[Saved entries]
* * * * *

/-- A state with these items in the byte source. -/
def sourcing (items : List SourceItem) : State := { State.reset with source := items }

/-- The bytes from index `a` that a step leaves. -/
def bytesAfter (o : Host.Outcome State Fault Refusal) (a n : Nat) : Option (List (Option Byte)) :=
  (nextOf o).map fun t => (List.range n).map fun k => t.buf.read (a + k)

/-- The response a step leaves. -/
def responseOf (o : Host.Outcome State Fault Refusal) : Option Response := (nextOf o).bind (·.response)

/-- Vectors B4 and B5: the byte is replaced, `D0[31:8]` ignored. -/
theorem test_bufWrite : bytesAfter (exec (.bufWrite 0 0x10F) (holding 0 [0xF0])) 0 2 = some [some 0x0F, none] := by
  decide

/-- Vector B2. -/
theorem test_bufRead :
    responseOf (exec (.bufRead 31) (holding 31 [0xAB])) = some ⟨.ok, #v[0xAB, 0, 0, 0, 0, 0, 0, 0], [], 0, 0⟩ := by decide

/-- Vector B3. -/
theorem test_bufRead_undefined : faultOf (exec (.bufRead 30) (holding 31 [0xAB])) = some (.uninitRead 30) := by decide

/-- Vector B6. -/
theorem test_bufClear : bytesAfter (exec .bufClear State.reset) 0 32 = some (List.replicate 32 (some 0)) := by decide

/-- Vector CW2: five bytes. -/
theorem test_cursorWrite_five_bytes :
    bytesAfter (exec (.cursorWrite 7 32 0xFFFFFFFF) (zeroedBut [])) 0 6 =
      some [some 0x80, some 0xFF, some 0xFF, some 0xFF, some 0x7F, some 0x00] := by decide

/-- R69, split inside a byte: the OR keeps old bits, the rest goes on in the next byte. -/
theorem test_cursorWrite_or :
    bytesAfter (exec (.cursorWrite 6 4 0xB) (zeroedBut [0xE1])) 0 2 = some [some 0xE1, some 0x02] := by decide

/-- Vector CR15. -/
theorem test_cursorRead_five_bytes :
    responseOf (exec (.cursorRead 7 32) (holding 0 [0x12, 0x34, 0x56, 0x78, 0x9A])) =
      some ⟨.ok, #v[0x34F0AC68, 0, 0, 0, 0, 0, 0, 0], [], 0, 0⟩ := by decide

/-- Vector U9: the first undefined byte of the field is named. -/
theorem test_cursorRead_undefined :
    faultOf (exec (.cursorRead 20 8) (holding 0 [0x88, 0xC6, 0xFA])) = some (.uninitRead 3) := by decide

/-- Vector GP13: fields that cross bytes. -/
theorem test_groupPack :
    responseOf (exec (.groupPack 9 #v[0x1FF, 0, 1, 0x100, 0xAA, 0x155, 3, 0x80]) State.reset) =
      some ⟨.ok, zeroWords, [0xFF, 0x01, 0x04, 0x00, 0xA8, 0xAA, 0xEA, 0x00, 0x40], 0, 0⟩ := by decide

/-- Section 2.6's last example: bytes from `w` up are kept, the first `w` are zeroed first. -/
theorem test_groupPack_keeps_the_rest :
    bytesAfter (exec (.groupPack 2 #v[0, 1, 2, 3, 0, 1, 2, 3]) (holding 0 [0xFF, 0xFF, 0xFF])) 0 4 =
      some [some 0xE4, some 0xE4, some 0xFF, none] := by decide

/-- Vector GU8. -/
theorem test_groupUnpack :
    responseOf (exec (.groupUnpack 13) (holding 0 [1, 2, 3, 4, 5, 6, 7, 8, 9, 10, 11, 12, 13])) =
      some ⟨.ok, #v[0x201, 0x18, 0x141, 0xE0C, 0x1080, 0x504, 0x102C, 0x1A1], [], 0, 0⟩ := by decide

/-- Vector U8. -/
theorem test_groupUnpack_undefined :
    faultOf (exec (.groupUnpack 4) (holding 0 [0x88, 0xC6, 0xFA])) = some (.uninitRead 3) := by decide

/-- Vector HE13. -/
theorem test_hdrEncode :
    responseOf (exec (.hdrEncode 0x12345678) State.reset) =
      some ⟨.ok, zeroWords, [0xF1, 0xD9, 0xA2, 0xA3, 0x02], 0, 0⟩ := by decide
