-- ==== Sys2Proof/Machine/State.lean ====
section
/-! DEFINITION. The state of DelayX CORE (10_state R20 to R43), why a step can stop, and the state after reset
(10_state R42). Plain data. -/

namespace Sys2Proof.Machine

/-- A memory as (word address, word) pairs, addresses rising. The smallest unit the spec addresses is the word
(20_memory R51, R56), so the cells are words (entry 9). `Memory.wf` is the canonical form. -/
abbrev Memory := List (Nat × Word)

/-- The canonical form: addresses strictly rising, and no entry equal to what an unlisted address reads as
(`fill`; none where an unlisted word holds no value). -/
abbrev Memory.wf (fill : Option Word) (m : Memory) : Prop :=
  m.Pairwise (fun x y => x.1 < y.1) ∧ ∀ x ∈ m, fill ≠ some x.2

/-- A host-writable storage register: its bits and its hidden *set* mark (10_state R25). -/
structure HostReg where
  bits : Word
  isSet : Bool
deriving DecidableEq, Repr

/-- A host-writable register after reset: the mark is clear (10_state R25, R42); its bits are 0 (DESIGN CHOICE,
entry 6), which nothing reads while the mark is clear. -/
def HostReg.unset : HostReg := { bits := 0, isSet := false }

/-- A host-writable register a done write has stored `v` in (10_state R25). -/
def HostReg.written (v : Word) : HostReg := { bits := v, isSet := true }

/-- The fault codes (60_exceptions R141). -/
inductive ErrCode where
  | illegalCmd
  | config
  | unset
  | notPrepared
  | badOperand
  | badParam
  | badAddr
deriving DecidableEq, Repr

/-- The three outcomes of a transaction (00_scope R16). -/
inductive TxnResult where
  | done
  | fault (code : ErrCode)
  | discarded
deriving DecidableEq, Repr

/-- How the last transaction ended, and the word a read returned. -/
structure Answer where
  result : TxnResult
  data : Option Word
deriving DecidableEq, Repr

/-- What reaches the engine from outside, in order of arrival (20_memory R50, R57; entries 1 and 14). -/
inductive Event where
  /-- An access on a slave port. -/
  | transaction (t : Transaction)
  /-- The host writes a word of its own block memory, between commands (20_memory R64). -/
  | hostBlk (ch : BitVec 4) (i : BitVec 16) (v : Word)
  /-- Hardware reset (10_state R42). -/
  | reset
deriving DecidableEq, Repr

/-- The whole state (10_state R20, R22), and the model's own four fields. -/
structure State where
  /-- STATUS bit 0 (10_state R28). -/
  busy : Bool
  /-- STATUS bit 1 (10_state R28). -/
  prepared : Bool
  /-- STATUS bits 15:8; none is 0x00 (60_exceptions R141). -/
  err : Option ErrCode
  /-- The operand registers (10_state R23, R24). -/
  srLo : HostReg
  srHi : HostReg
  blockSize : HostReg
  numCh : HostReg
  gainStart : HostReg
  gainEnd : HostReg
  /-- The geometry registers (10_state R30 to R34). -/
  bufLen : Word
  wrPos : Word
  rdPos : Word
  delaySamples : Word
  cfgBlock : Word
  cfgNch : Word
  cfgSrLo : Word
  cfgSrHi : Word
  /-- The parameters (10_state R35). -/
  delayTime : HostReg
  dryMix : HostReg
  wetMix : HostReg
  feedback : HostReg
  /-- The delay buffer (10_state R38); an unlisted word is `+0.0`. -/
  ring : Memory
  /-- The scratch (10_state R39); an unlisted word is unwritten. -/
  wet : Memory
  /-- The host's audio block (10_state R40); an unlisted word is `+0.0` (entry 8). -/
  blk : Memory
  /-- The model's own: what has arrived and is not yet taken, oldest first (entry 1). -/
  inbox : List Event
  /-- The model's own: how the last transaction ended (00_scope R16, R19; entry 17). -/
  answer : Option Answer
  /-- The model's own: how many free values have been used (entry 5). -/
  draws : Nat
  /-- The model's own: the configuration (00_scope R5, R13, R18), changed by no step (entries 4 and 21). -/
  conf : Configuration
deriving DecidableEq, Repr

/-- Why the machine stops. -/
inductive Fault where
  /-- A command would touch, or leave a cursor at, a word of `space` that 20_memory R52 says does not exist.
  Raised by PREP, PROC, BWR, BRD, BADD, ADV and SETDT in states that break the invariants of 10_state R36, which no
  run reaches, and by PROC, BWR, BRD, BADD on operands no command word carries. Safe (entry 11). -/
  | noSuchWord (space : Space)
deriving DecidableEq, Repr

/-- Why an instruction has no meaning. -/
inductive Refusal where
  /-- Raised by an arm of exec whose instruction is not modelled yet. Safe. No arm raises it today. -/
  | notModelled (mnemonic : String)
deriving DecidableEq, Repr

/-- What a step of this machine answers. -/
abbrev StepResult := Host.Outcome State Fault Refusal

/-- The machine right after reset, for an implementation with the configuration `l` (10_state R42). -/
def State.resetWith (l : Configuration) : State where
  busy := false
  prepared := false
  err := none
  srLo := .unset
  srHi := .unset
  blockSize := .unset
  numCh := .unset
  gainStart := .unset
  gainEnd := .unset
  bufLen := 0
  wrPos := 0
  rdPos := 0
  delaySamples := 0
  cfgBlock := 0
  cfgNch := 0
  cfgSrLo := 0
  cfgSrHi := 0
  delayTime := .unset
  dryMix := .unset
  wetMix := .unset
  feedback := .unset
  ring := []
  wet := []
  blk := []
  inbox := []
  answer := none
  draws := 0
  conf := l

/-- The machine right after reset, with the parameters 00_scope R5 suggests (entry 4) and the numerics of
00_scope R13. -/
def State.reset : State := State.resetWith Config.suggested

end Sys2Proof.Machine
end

* * * * *

The expected response consists solely of the lines from the one with "Raised by PREP, PROC, BWR, BRD, BADD, ADV" through the end of the records, repeated exactly.

  Raised by PREP, PROC, BWR, BRD, BADD, ADV and SETDT in states that break the invariants of 10_state R36, which no
  run reaches, and by PROC, BWR, BRD, BADD on operands no command word carries. Safe (entry 11). -/
  | noSuchWord (space : Space)
deriving DecidableEq, Repr

/-- Why an instruction has no meaning. -/
inductive Refusal where
  /-- Raised by an arm of exec whose instruction is not modelled yet. Safe. No arm raises it today. -/
  | notModelled (mnemonic : String)
deriving DecidableEq, Repr

/-- What a step of this machine answers. -/
abbrev StepResult := Host.Outcome State Fault Refusal

/-- The machine right after reset, for an implementation with the configuration `l` (10_state R42). -/
def State.resetWith (l : Configuration) : State where
  busy := false
  prepared := false
  err := none
  srLo := .unset
  srHi := .unset
  blockSize := .unset
  numCh := .unset
  gainStart := .unset
  gainEnd := .unset
  bufLen := 0
  wrPos := 0
  rdPos := 0
  delaySamples := 0
  cfgBlock := 0
  cfgNch := 0
  cfgSrLo := 0
  cfgSrHi := 0
  delayTime := .unset
  dryMix := .unset
  wetMix := .unset
  feedback := .unset
  ring := []
  wet := []
  blk := []
  inbox := []
  answer := none
  draws := 0
  conf := l

/-- The machine right after reset, with the parameters 00_scope R5 suggests (entry 4) and the numerics of
00_scope R13. -/
def State.reset : State := State.resetWith Config.suggested

end Sys2Proof.Machine
end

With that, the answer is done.